Jackie Ormes, Cartoonist, and Journalist born

Jackie Ormes

The birth of Jackie Ormes in 1911 is celebrated on this date. She was a Black newspaper writer and cartoonist.

She was born Zelda Jackson in Pittsburgh. Ormes’ father was an artist and writer and influenced her early years. She began her journalistic career as a sports writer for the Pittsburgh Courier in 1938, covering the John Henry Louis & Joe Lewis heavyweight boxing match. On May 1, 1937, Ormes' created her earliest cartoon. It was an action, romance, and soap opera comic featuring a Black heroine named Torchy Brown.  Her comic strip, "Dixie to Harlem," became a full-color Sunday feature. In its first episode, Torchy Brown was a teenager with a family.

Ormes moved to Chicago in 1942 and soon began writing occasional articles and, briefly, a social column for the Chicago Defender, one of the nation's leading Black newspapers, a weekly at that time.   For a few months at the war's end, her single-panel cartoon, Candy, about an attractive and wisecracking housemaid, appeared in The Defender.

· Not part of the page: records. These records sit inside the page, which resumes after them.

theorem later_groupRestartOwn_eq {s t r : State} {x} {n : Nat} {g : Nat} (h : Later s t) (e : State.groupRestartOwn t n g = (x, r)) : Later s r := by
  have k := later_groupRestartOwn (s := s) (t := t) n g  h
  rw [e] at k; exact k

theorem later_quiesceGroups {s t : State} (n : Nat) (h : Later s t) : Later s (State.quiesceGroups t n) := by
  unfold State.quiesceGroups
  (repeat' (first
    | with_reducible (first | assumption | apply later_groupStop | apply later_withGroup | apply later_foldl)
    | intro _
    | split))

theorem later_resumeGroups {s t : State} (n : Nat) (h : Later s t) : Later s (State.resumeGroups t n) := by
  unfold State.resumeGroups
  (repeat' (first
    | with_reducible (first | assumption | apply later_groupStart | apply later_withGroup | apply later_foldl)
    | intro _
    | split))

theorem later_stall {s t : State} (g : Nat) (h : Later s t) : Later s (State.stall t g) := by
  unfold State.stall
  (repeat' (first
    | with_reducible (first | assumption | apply later_withGroup | apply later_dinc | apply later_eventLog | apply later_logSrc | apply later_groupStop | apply later_foldl)
    | intro _
    | (extract_lets +onlyGivenNames u; (have hu : Later s u := ?_); (on_goal 1 => clear_value u); (on_goal 2 => (dsimp -zeta only [u]; clear u)))
    | (extract_lets +onlyGivenNames x; clear_value x)
    | split))

theorem later_queueMove {s t : State} (g : Nat) (t_ : Nat) (h : Later s t) : Later s (State.queueMove t g t_) := by
  unfold State.queueMove
  (repeat' (first
    | with_reducible (first | assumption | apply later_withThread | apply later_foldl)
    | intro _
    | (extract_lets +onlyGivenNames u; (have hu : Later s u := ?_); (on_goal 1 => clear_value u); (on_goal 2 => (dsimp -zeta only [u]; clear u)))
    | (extract_lets +onlyGivenNames x; clear_value x)
    | split))

theorem later_deliveryClear {s t : State} (c : Nat) (h : Later s t) : Later s (State.deliveryClear t c) := by
  unfold State.deliveryClear
  (repeat' (first
    | with_reducible (first | assumption | apply later_withGatherer)
    | intro _))

theorem later_deliveryFault {s t : State} (t_ : Nat) (h : Later s t) : Later s (State.deliveryFault t t_) := by
  unfold State.deliveryFault
  (repeat' (first
    | with_reducible (first | assumption | apply later_deliveryClear)
    | split))

theorem later_takeover {s t : State} (g : Nat) (t_ : Nat) (spare : Nat) (h : Later s t) : Later s (State.takeover t g t_ spare) := by
  unfold State.takeover
  (repeat' (first
    | with_reducible (first | assumption | apply later_withGroup | apply later_queueMove | apply later_threadStart | apply later_dinc | apply later_event)
    | intro _
    | (extract_lets +onlyGivenNames u; (have hu : Later s u := ?_); (on_goal 1 => clear_value u); (on_goal 2 => (dsimp -zeta only [u]; clear u)))
    | (extract_lets +onlyGivenNames x; clear_value x)
    | split))

theorem later_steeringSpread {s t : State} (g : Nat) (t_ : Nat) (h : Later s t) : Later s (State.steeringSpread t g t_) := by
  unfold State.steeringSpread
  (repeat' (first
    | with_reducible (first | assumption | apply later_withGroup | apply later_queueMove)
    | intro _
    | (extract_lets +onlyGivenNames u; (have hu : Later s u := ?_); (on_goal 1 => clear_value u); (on_goal 2 => (dsimp -zeta only [u]; clear u)))
    | (extract_lets +onlyGivenNames x; clear_value x)))

theorem later_faultHandle {s t : State} (t_ : Nat) (h : Later s t) : Later s (State.faultHandle t t_) := by
  unfold State.faultHandle
  (repeat' (first
    | with_reducible (first | assumption | apply later_logSrc | apply later_threadFault | apply later_withThread | apply later_dinc | apply later_withGroup | apply later_takeover | apply later_deliveryFault | apply later_threadStart | apply later_steeringSpread)
    | intro _
    | (extract_lets +onlyGivenNames u; (have hu : Later s u := ?_); (on_goal 1 => clear_value u); (on_goal 2 => (dsimp -zeta only [u]; clear u)))
    | (extract_lets +onlyGivenNames x; clear_value x)
    | split))

theorem later_coreRelease {s t : State} (c : Nat) (cause : Nat) (h : Later s t) : Later s (State.coreRelease t c cause) := by
  unfold State.coreRelease
  (repeat' (first
    | with_reducible (first | assumption | apply later_withCore | apply later_withThread | apply later_threadStart | apply later_foldl)
    | intro _
    | (extract_lets +onlyGivenNames u; (have hu : Later s u := ?_); (on_goal 1 => clear_value u); (on_goal 2 => (dsimp -zeta only [u]; clear u)))
    | (extract_lets +onlyGivenNames x; clear_value x)))

theorem later_coreStop {s t : State} (c : Nat) (run : ThreadRun) (h : Later s t) : Later s (State.coreStop t c run) := by
  unfold State.coreStop
  (repeat' (first
    | with_reducible (first | assumption | apply later_claimsRelease | apply later_withThread | apply later_foldl)
    | intro _))

theorem later_queuesDrop {s t : State} (g : Nat) (h : Later s t) : Later s (State.queuesDrop t g) := by
  unfold State.queuesDrop
  (repeat' (first
    | with_reducible (first | assumption | apply later_withThread | apply later_foldl)
    | intro _
    | (extract_lets +onlyGivenNames u; (have hu : Later s u := ?_); (on_goal 1 => clear_value u); (on_goal 2 => (dsimp -zeta only [u]; clear u)))
    | (extract_lets +onlyGivenNames x; clear_value x)))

By August 1945, Ormes's work was back in the Courier with the advent of Patty-Jo 'n' Ginger, a single-panel cartoon. It ran for eleven years and featured a big sister-little sister set-up, with the precocious, insightful, and socially/politically aware child as the only speaker and the beautiful adult woman as a sometime pin-up figure and fashion mannequin.

In 1950, the Courier began an eight-page color comics insert, where Ormes re-invented her Torchy character in a new comic strip, "Torchy in Heartbeats." This cartoon was ahead of its time, tackling issues like sexism, racism, and environmental pollution mainly perpetuated upon Black populated areas.

Torchy was a woman of color who drew sensuous characters in contrast to the genre of the day that depicted Black women as maids and mammies. Torchy was portrayed as smart, brave, and daring to stand up to the powers that be for justice. She was the first American Black doll to have an extensive upscale wardrobe.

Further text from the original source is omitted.